Adesina Stephen Adesope, Amole Isaac Olusayo, Adegoke Adepeju Olatayo, Akinwumi Akinsola Idowu, Adefokun Imri Goodness, Odekhiran Ehimen Oluwadamilare, Ekunnrin Olusola Tunde, Ojo Simeon Ayorinde, Durodola Adewumi Ojeniyi, Awotunde Olufemi Timothy, Ikem Innocent Chiedu, Eyesan Samuel Uwale
Bowen University Teaching Hospital, P. O. Box 15, Ogbomoso, Oyo, Nigeria.
Bowen University, P.M.B 284, Iwo, Osun, Nigeria.
BMC Public Health. 2024 Dec 18;24(1):3462. doi: 10.1186/s12889-024-20991-y.
Bone fractures remain a significant global public health issue despite preventive measures, leading to substantial health and economic consequences. Effective treatment options are difficult to access in most sub-Saharan African countries, leading to reliance on unqualified practitioners and resulting in serious complications that worsen poverty. In Nigeria, the main challenge is the need for out-of-pocket payment for healthcare, which is the primary method of health financing. However, anecdotal evidence suggests that some patients find it easier to finance their fracture care than others.
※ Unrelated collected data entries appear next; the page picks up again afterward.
/-- Stage 2 of R60. -/
def MsDesk.testCriterion (d : MsDesk) (x : Sample) : MsDesk :=
  match d.ms.running with
  | some (_, g) => if d.ms.criterionMetBy g x then d.criterionMet else d
  | none => d

/-- Stage 3 of R60. -/
def MsDesk.checkSource (d : MsDesk) (x : Sample) : MsDesk :=
  match d.ms.running with
  | some (i, g) =>
    if d.ms.state = .running ∧ g.mode = .strain ∧ d.ms.continuation = none ∧ x.source = .crosshead then
      d.crossheadSample i g x
    else d
  | none => d

/-- Stage 4 of R60, taken only while MS is RUNNING. -/
def MsDesk.moveDemand (d : MsDesk) (x : Sample) : MsDesk :=
  match d.ms.running with
  | some (_, g) => if d.ms.state = .running then d.formDemand g x else d
  | none => d

/-- Stages 1 to 4 of R60. -/
def MsDesk.runSample (d : MsDesk) (x : Sample) : MsDesk :=
  ((MsDesk.testCriterion { d with ms := d.ms.addTime x } x).checkSource x).moveDemand x

/-- R78: a sample in JOGGING. -/
def MsDesk.jogSample (d : MsDesk) (x : Sample) : MsDesk :=
  if d.ms.summary.frame.any fun t => decide (t.jogForceLimit < (x.force.natAbs : Int)) then
    (d.enter (.idle false) .jogForceStop).event (.jogForceStop x.force x.number)
  else if d.ms.jogEnabling then
    let d1 : MsDesk := { d with ms := { d.ms with demand := x.position * q32, jogEnabling := false } }
    match d1.ms.outside x with
    | none => d1
    | some b =>
      let d2 := d1.enter (.idle false) .travelLimit
      d2.reportTravel b x d2.ms.state
  else d.setDemand x (d.ms.advance x (rateStep d.ms.jogRate x.period x.gap))

/-- MS answers the pending ARM, if one is pending. -/
def MsDesk.answerArm (d : MsDesk) (st : Status) (p : Payload) : MsDesk :=
  match d.ms.armReply with
  | none => d
  | some tag => MsDesk.reply { d with ms := { d.ms with armReply := none } } (answer .arm tag st p)

/-- The permitted set that the ARM reply carries (R53). -/
def Ms.restoredSet (m : Ms) : List Source := (restored (m.program.map Program.fitted)).toList

/-- ARMING completes on the marked sample (R53, R91). -/
def MsDesk.completeArming (d : MsDesk) (x : Sample) : MsDesk :=
  let d1 := MsDesk.enter { d with ms := { d.ms with demand := x.position * q32 } } .armed .none
  let d2 := d1.answerArm .done (.armed x.number x.position x.source d1.ms.restoredSet)
  match d2.ms.outside x with
  | none => d2
  | some b =>
    let d3 := d2.enterFaulted .travelLimit
    d3.reportTravel b x d3.ms.state

/-- A sample taken in ARMING: only the mark of the current arming count completes it (R53). -/
def MsDesk.armingSample (d : MsDesk) (x : Sample) : MsDesk :=
  if x.armingMark = some d.ms.armingCount then d.completeArming x else d

/-- MS takes a Conditioned Sample: it acts by its state, then sends the Drive Frame (R53, R60, R78, R90). -/
def MsDesk.takeSample (d : MsDesk) (x : Sample) : MsDesk :=
  let d1 : MsDesk := { d with ms := { d.ms with last := some x } }
  let d2 :=
    match d1.ms.state with
    | .running => d1.runSample x
    | .jogging => d1.jogSample x
    | .arming => d1.armingSample x
    | .idle => d1
    | .armed => d1
    | .paused => d1
    | .stopped => d1
    | .faulted => d1
  d2.sendFrame x

/-- CONDITIONED_SAMPLE_AT_MS (R60). Its Drive Frame brings the status notice, so no second one is sent (R169). -/
def execConditionedSampleAtMs (s : State) : Host.Outcome State Fault Refusal :=
  match s.paths.samplesMs with
  | [] => .next s
  | x :: rest =>
    .next (s.putMs (MsDesk.takeSample { s.msDesk with paths := { s.paths with samplesMs := rest } } x))

/-! ## ARM (R50 to R52) -/

/-- Whether a STRAIN segment has no fallback rate, by its index (R51). -/
def firstBareStrain (i : Nat) : List Segment → Option Nat
  | [] => none
  | g :: gs => if g.mode = .strain ∧ g.fallback = none then some i else firstBareStrain (i + 1) gs

/-- Whether an Arm Table that the fitted set needs is absent (R51). -/
def armTableMissing (c : CalSummary) : Fitted → Bool
  | .none => false
  | .both => !c.armA || !c.armB
  | .armA => !c.armA
  | .armB => !c.armB

/-- Whether the extensometer counts as seated (R50). -/
def Ms.seated (m : Ms) : Bool := m.extTag.name = .seated && m.extTag.generation = m.generation

/-- Whether the position of MS's last sample lies outside travel (R51, R77). -/
def outsideTravel (t : FrameTable) (x : Sample) : Bool :=
  decide (x.position < t.travelMin) || decide (t.travelMax < x.position)

/-- The last sample's refusal of ARM and JOG: none taken, or outside travel (R51, R77). -/
def Ms.positionRefusal (m : Ms) : Option Reason :=
  match m.last, m.summary.frame with
  | none, _ => some .noSample
  | some x, some t => if outsideTravel t x then some .outsideTravel else none
  | some _, none => none
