-- ==== Sys2Proof/Machine/Core.lean ====
section
/-! DEFINITION. The machine as the host takes it. -/

def Sys2Proof.core : Host.Core :=
  { State := Sys2Proof.Machine.State, Fault := Sys2Proof.Machine.Fault, Refusal := Sys2Proof.Machine.Refusal,
    step := Sys2Proof.Machine.step, reset := Sys2Proof.Machine.State.reset }
end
This study aimed to identify the factors that predict difficult fracture-care financing among patients treated operatively for long-bone fractures (LBFs) in southwestern Nigeria.
The study collected socio-demographic and clinical data on 690 consecutive adult patients with LBFs treated with SIGN nails between July 2014 and June 2024 at a mission teaching hospital in southwestern Nigeria. A literature review and preliminary interviews were conducted with patients, caregivers, and hospital staff to understand potential risk factors for difficult fracture-care financing. The patients were divided into two cohorts - easy fracture-care financing (EF) and difficult fracture-care financing (DF) - based on their promptness in paying the in-patient care bills. Potential risk factors for DF identified in the initial univariate analysis were entered as covariates into a binary logistic regression to determine the significant predictors of DF.
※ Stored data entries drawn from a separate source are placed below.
/-- Whether a payload has a length that section 11.5 gives its kind's code. A LOAD with a removal mark has no body; else its
body has the length that its table kind and its own count field give. -/
def payloadFits (kind : Nat) (p : List Byte) : Prop :=
  match kind with
  | 16 =>
    3 ≤ p.length ∧ p.length ≤ 1024 ∧
      (if u8 p 2 ≠ 0 then p.length = 3
       else
         match u8 p 0 with
         | 1 => p.length = 28
         | 2 => p.length = 7
         | 3 => p.length = 7
         | 4 => 8 ≤ p.length ∧ p.length = 8 + 8 * u8 p 7
         | 5 => 60 ≤ p.length ∧ p.length = 60 + 22 * u8 p 59
         | 6 => p.length = 36
         | _ => True)
  | 17 => p.length = 4
  | 30 => p.length = 4
  | 36 => p.length = 1
  | 37 => p.length = 4
  | 39 => p.length = 2
  | 42 => p.length = 2
  | 43 => p.length = 2
  | 44 => p.length = 1
  | 45 => p.length = 3
  | _ => p.length = 0

/-! ### The bytes that the part sends -/

/-- A value in `n` bytes, least significant first, in two's complement (section 11.1). -/
def littleEndian (n : Nat) (v : Int) : List Byte := (List.range n).map fun i => BitVec.ofInt 8 (v / 256 ^ i)

/-- Flags in one byte, the first listed in bit 0 (section 11.1). -/
def packed (l : List Bool) : Byte := BitVec.ofNat 8 (l.foldr (fun b n => b.toNat + 2 * n) 0)

/-- An optional value of `n` bytes: its presence byte, then the value, 0 when absent (section 11.1). -/
def present (n : Nat) (v : Option Int) : List Byte := packed [v.isSome] :: littleEndian n (v.getD 0)

/-- A frame in the envelope of section 11.2: delimiter, length, kind, tag, payload and CRC. -/
def isFrame (bs : List Byte) (kind : Nat) (tag : Tag) (payload : List Byte) : Prop :=
  bs.length = 8 + payload.length ∧ bs.head? = some 165 ∧ frameLength bs = payload.length ∧ frameKind bs = kind ∧
    frameTag bs = tag ∧ framePayload bs = payload ∧ crcPasses bs = true

/-- The fields of an Event Report (section 11.5), as the raising rules list them. The forms that no layout gives are log entries 14,
18, 19, 43 and 47 to 49. -/
def listedFields (e : Event) : List Byte :=
  let n4 (v : Int) : List Byte := littleEndian 4 v
  let code (n : Nat) : List Byte := littleEndian 1 n
  let count (n : Option Nat) : List Byte := present 4 (n.map Int.ofNat)
  match e with
  | .inletGap seq gap => n4 seq.toNat ++ n4 gap
  | .inletSilent seq n => count (seq.map BitVec.toNat) ++ count n
  | .periodChanged was now => code was.code ++ code now.code
  | .overload force range => n4 force ++ code range.val
  | .rangeInvalid range => code range.val
  | .driveFault fault echo => n4 fault ++ n4 echo.toNat
  | .endSwitch echo => n4 echo.toNat
  | .driveNotReady echo => n4 echo.toNat
  | .driveSilent n seq => n4 n ++ n4 seq.toNat
  | .travelLimit bound n state => n4 bound ++ n4 n ++ code state.code
  | .jogForceStop force n => n4 force ++ n4 n
  | .storeError reason => code reason.code
  | .autoloadDone tables => n4 tables
  | .testEnd state cause segment n => code state.code ++ code cause.code ++ count segment ++ count n
  | .segmentEnd g =>
    n4 g.index ++ code g.cause.code ++ n4 g.number ++ n4 g.force ++ n4 g.strain ++ n4 g.position ++ n4 g.time ++
      [packed [g.fallbackUsed]]
  | .segmentFallback segment n source rate paused =>
    n4 segment ++ n4 n ++ code source.code ++ n4 rate ++ [packed [paused]]
  | .rateClamped segment asked inUse limit source =>
    n4 segment ++ n4 asked ++ n4 inUse ++ code limit.code ++ present 1 (source.map fun c => Int.ofNat c.code)
  | .linkError link n => code (match link with | .front => 0 | .drive => 1 | .console => 2) ++ n4 n
  | .armDemoted arm cause n fall source =>
    code (match arm with | .a => 0 | .b => 1) ++ code cause.code ++ n4 n ++ present 4 (fall.map fallValue) ++ code source.code
  | .extFailed cause n seen => code cause.code ++ n4 n ++ code seen.code
  | .extRemovalRequest criterion n strain timeout => code criterion.code ++ n4 (n.getD 0) ++ n4 strain ++ n4 timeout
  | .extReleased n source inTime =>
    n4 (n.getD 0) ++ code ((source.map fun c => c.code).getD 0) ++ [packed [inTime]]
  | .extRemovalTimeout sub n => code sub.code ++ n4 (n.getD 0)
  | .extAtBreak before source n => code before.code ++ code ((source.map fun c => c.code).getD 0) ++ n4 n
  | .yieldUpper reH falling => n4 reH.force ++ n4 reH.strain ++ n4 reH.number ++ code reH.source.code ++ n4 falling
  | .yieldDone outcome reH reL final n =>
    code outcome.code ++
      (match reH with
       | none => n4 0 ++ n4 0 ++ n4 0 ++ present 1 none
       | some h => n4 h.force ++ n4 h.strain ++ n4 h.number ++ present 1 (some h.source.code)) ++ [packed [reH.isSome]] ++
      (match reL with
       | none => n4 0 ++ n4 0 ++ n4 0
       | some l => n4 l.force ++ n4 l.strain ++ n4 l.number) ++ [packed [reL.isSome, final]] ++ n4 n
  | .fitDone n k b number => n4 n ++ n4 k ++ n4 b ++ n4 number
  | .fitFailed reason n number => code reason.code ++ n4 n ++ count number
  | .proof rp force => n4 rp.force ++ n4 rp.strain ++ n4 rp.number ++ code rp.source.code ++ n4 force
  | .brk n r =>
    n4 n ++ n4 r.pre.number ++ n4 r.pre.force ++ n4 r.pre.strain ++ n4 r.elongation ++ [packed [r.elasticKept]]
  | .holdExpired cause n => code cause.code ++ n4 n
  | .captureHeld cause trigger held oldest newest =>
    code ((cause.map Trigger.causeCode).getD 0) ++ code ((cause.map Trigger.faultCode).getD 0) ++ count trigger ++ n4 held ++
      count oldest ++ count newest

/-- A command after another, up to the first fault or refusal. -/
def execAll : List Instr → State → Host.Outcome State Fault Refusal
  | [], s => .next s
  | c :: cs, s =>
    match exec c s with
    | .next t => execAll cs t
    | o => o

/-- The command of a complete candidate on a link. -/
def frameCommand : Link → List Byte → Instr
  | .front, bs => .sampleFrame bs
  | .drive, bs => .driveStatusFrame bs
  | .console, bs => .consoleFrameError bs

/-- The bound of a link on the length field (R172). -/
def lengthAllowed : Link → Nat → Prop
  | .front, n => n = 16
  | .drive, n => n = 2
  | .console, n => n ≤ 1024

/-- The checks of R154 and R173 on a complete candidate. -/
def checksPass (l : Link) (bs : List Byte) : Prop :=
  crcPasses bs = true ∧ lengthAllowed l (frameLength bs) ∧
    match l with
    | .front => frameKind bs = 1 ∧ u8 bs 6 < 4 ∧ u8 bs 7 < 4
    | .drive => frameKind bs = 3
    | .console => True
The mean age of the patients was 45.1 years (SD = 17.52). The DF cohort comprised 321 (46.5%) patients. Significant predictors of DF included younger age (p = 0.018), male gender (p = 0.002), lack of formal education or low level of education (p < 0.001), residence in the hospital city (p < 0.001), absence of health insurance (p = 0.013), lack of extended family support (p < 0.001), previous traditional bone setting treatment (p = 0.005), concomitant injury (p = 0.017), and a post-operative hospital stay longer than one week (p = 0.036).
The findings suggest that improving people's socioeconomic status through job creation, women's empowerment, reduction of gender inequality, higher education, comprehensive health insurance coverage, and stronger family bonds, as well as preventive strategies to reduce the occurrence and severity of injuries, can improve fracture-care financing in low-resource settings.
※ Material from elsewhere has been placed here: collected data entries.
/-! ## Chapter 5: the demand and the drive -/

/-- R53, R60, R86, R90, R91, R92. A sample taken in IDLE, ARMED, PAUSED, STOPPED or FAULTED, or in ARMING without the mark
of the current arming count, leaves the demand and everything else of MS as it stands; its Drive Frame goes out. The
marked sample completes ARMING: the demand is its position, ARM is answered DONE, and MS is ARMED, or, outside travel,
FAULTED at once with the enable clear. The state in TRAVEL_LIMIT and the order of its events are the model's choice (log
entries 15, 16). -/
def Obligations.SamplesOutsideRunningKeepOrSetDemand : Prop :=
  (∀ (s : State) (x : Sample) (rest : List Sample), s.paths.samplesMs = x :: rest →
     (s.ms.state = .idle ∨ s.ms.state = .armed ∨ s.ms.state = .paused ∨ s.ms.state = .stopped ∨ s.ms.state = .faulted ∨
       (s.ms.state = .arming ∧ x.armingMark ≠ some s.ms.armingCount)) →
     exec .conditionedSampleAtMs s = .next
       (s.afterSample rest x { ms := { s.ms with last := some x }, toTe := [], tags := [], events := [] } [] [] s.drive)) ∧
  (∀ (s : State) (x : Sample) (rest : List Sample) (tag : Tag) (p : Program) (f : FrameTable),
     s.paths.samplesMs = x :: rest → s.ms.state = .arming → x.armingMark = some s.ms.armingCount →
     s.ms.armReply = some tag → s.ms.program = some p → s.ms.summary.frame = some f →
     (let permitted : List Source :=
        match p.fitted with
        | .none => [.crosshead]
        | .both => [.both, .armA, .armB, .crosshead]
        | .armA => [.armA, .crosshead]
        | .armB => [.armB, .crosshead]
      let m : Ms := { s.ms with last := some x, demand := x.position * 4294967296, armReply := none, cause := .none }
      let replies := [answer .arm tag .done (.armed x.number x.position x.source permitted)]
      (f.travelMin ≤ x.position → x.position ≤ f.travelMax →
        exec .conditionedSampleAtMs s = .next
          (s.afterSample rest x
            { ms := { m with state := .armed }, toTe := [.tag .armed], tags := [.armed], events := [] } [] replies
            s.drive)) ∧
      (∀ b, x.position < f.travelMin ∧ b = f.travelMin ∨ f.travelMin ≤ x.position ∧ f.travelMax < x.position ∧ b = f.travelMax →
        exec .conditionedSampleAtMs s = .next
          (s.afterSample rest x
            { ms := { m with
                state := .faulted, cause := .travelLimit, pauses := .empty, pendingTransition := none, jogRate := 0,
                cursor := m.cursor.map fun u => if u.phase = .running then { u with phase := .ended } else u }
              toTe := [.tag .armed, .tag (.faulted .travelLimit)]
              tags := [.armed, .faulted .travelLimit]
              events := [.testEnd .faulted .travelLimit (s.ms.cursor.map Cursor.index) (some x.number),
                .travelLimit b x.number .faulted] }
            [.travelLimit] replies s.drive))))

/-- R60, R61, R63, R64 with the arithmetic of R81 to R89. A sample in RUNNING: its time is added, the criterion tested, a
crosshead sample in a STRAIN segment handled, and the demand formed, in the segment that is then current. The order of
events within the step is the model's choice (log entry 16), as are the fraction of a saturated ramp target (log entry 9),
the state RUNNING in TRAVEL_LIMIT (log entry 15), the gain in use at the start of a segment that uses none (log entry 44)
and a STRAIN target started at the lowest strain (log entry 45). -/
def Obligations.RunningSamplePassesTheStages : Prop :=
  ∀ (s : State) (x : Sample) (rest : List Sample) (i : Nat) (g : Segment), s.paths.samplesMs = x :: rest →
    s.ms.state = .running →
    (let m : Ms := { s.ms with
      last := some x, segmentTime := min 4294967295 (s.ms.segmentTime + x.gap * x.period.us) }
     m.inSegment i g x →
     let next := if g.action = .next then s.ms.program.bind fun p => p.segments[i + 1]? else none
     let ended := m.criterionEnds i g x
     (¬ m.meets g x →
       exec .conditionedSampleAtMs s =
         .next (s.afterSample rest x (m.moves i g x).1 (m.moves i g x).2 [] s.drive)) ∧
     (m.meets g x → next = none →
       exec .conditionedSampleAtMs s = .next (s.afterSample rest x ended [] [] s.drive)) ∧
     (∀ g', m.meets g x → next = some g' →
       exec .conditionedSampleAtMs s =
         .next (s.afterSample rest x (ended.andThen (ended.ms.moves (i + 1) g' x).1) (ended.ms.moves (i + 1) g' x).2 []
           s.drive)))

/-- R75, R78, R91. A sample in JOGGING: the force limit, the enabling step, the jog step with its travel bound. The state
that TRAVEL_LIMIT carries is log entry 15. -/
def Obligations.JogSamplePassesTheStages : Prop :=
  ∀ (s : State) (x : Sample) (rest : List Sample) (f : FrameTable), s.paths.samplesMs = x :: rest →
    s.ms.state = .jogging → s.ms.summary.frame = some f →
    (let m : Ms := { s.ms with last := some x }
     let stays (m : Ms) : Prop :=
       exec .conditionedSampleAtMs s = .next
         (s.afterSample rest x { ms := m, toTe := [], tags := [], events := [] } [] [] s.drive)
     let leaves (m : Ms) (c : Cause) (e : Event) (triggers : List Trigger) : Prop :=
       exec .conditionedSampleAtMs s = .next
         (s.afterSample rest x
           { ms := { m with
               state := .idle, cause := c, pauses := .empty, continuation := none, continuationRate := none,
               pendingTransition := none }
             toTe := [.tag (.idle false)], tags := [.idle false], events := [e] }
           triggers []
           { s.drive with unanswered := 0, faultMark := false, endMark := false, notReadyMark := false })
     (f.jogForceLimit < (x.force.natAbs : Int) →
       leaves m .jogForceStop (.jogForceStop x.force x.number) []) ∧
     ((x.force.natAbs : Int) ≤ f.jogForceLimit → s.ms.jogEnabling = true →
       (let m' : Ms := { m with demand := x.position * 4294967296, jogEnabling := false }
        (f.travelMin ≤ x.position → x.position ≤ f.travelMax → stays m') ∧
        (x.position < f.travelMin → leaves m' .travelLimit (.travelLimit f.travelMin x.number .idle) [.travelLimit]) ∧
        (f.travelMin ≤ x.position → f.travelMax < x.position →
          leaves m' .travelLimit (.travelLimit f.travelMax x.number .idle) [.travelLimit]))) ∧
     ((x.force.natAbs : Int) ≤ f.jogForceLimit → s.ms.jogEnabling = false →
       (let d := s.ms.stepped x (positionIncrement s.ms.jogRate x)
        let low := f.travelMin * 4294967296
        let high := f.travelMax * 4294967296
        (low ≤ d → d ≤ high → stays { m with demand := d }) ∧
        (d < low →
          leaves { m with demand := low } .travelLimit (.travelLimit f.travelMin x.number .jogging) [.travelLimit]) ∧
        (low ≤ d → high < d →
          leaves { m with demand := high } .travelLimit (.travelLimit f.travelMax x.number .jogging) [.travelLimit]))))

/-- The law of bounded demand (R82) and, with it, the law of travel (R87): between two samples taken with the drive enabled
the demand changes by at most g × max_q, and a demand within travel stays within travel. -/
def Obligations.DemandBoundedWhileEnabled : Prop :=
  ∀ (s t : State) (x : Sample) (rest : List Sample) (f : FrameTable), step s = .next t →
    s.pending.head? = some .conditionedSampleAtMs → s.paths.samplesMs = x :: rest → s.ms.summary.frame = some f →
    f.travelMin ≤ f.travelMax → 0 ≤ f.vMax →
    (s.ms.state = .armed ∨ s.ms.state = .running ∨ s.ms.state = .paused ∨ s.ms.state = .stopped ∨
      (s.ms.state = .jogging ∧ s.ms.jogEnabling = false)) →
    f.travelMin * 4294967296 ≤ s.ms.demand → s.ms.demand ≤ f.travelMax * 4294967296 →
    (t.ms.demand - s.ms.demand).natAbs ≤ x.gap * roundDiv (f.vMax * 4294967296) (6 * x.period.rate) ∧
      f.travelMin * 4294967296 ≤ t.ms.demand ∧ t.ms.demand ≤ f.travelMax * 4294967296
尽管采取了预防措施,但骨折仍是一个重大的全球公共卫生问题,会导致严重的健康和经济后果。在撒哈拉以南非洲的大多数国家,难以获得有效的治疗方案,导致人们依赖不合格的从业者,进而引发严重并发症,加剧贫困。在尼日利亚,主要挑战在于医疗保健需要自掏腰包支付费用,这是卫生筹资的主要方式。然而,有传闻证据表明,一些患者发现为骨折护理筹集资金比其他患者更容易。本研究旨在确定在尼日利亚西南部接受长骨骨折(LBF)手术治疗的患者中,预测骨折护理筹资困难的因素。
该研究收集了2014年7月至2024年6月期间在尼日利亚西南部一家教会教学医院连续接受SIGN髓内钉治疗的690例成年LBF患者的社会人口统计学和临床数据。对患者、护理人员和医院工作人员进行了文献综述和初步访谈,以了解骨折护理筹资困难的潜在风险因素。根据患者支付住院费用的及时性,将患者分为两个队列——骨折护理筹资容易(EF)和骨折护理筹资困难(DF)。在初始单因素分析中确定的DF潜在风险因素作为协变量纳入二元逻辑回归,以确定DF的显著预测因素。
患者的平均年龄为45.1岁(标准差=17.52)。DF队列包括321例(46.5%)患者。DF的显著预测因素包括年龄较小(p=0.018)、男性(p=0.002)、缺乏正规教育或教育水平低(p<0.001)、居住在医院所在城市(p<0.001)、没有医疗保险(p=0.013)、缺乏大家庭支持(p<0.001)、以前接受过传统接骨治疗(p=0.005)、合并损伤(p=0.017)以及术后住院时间超过一周(p=0.036)。
研究结果表明,通过创造就业、增强妇女权能、减少性别不平等、提高教育水平、提供全面的医疗保险覆盖以及加强家庭纽带等方式提高人们的社会经济地位,以及采取预防策略减少伤害的发生和严重程度,可以改善资源匮乏地区的骨折护理筹资情况。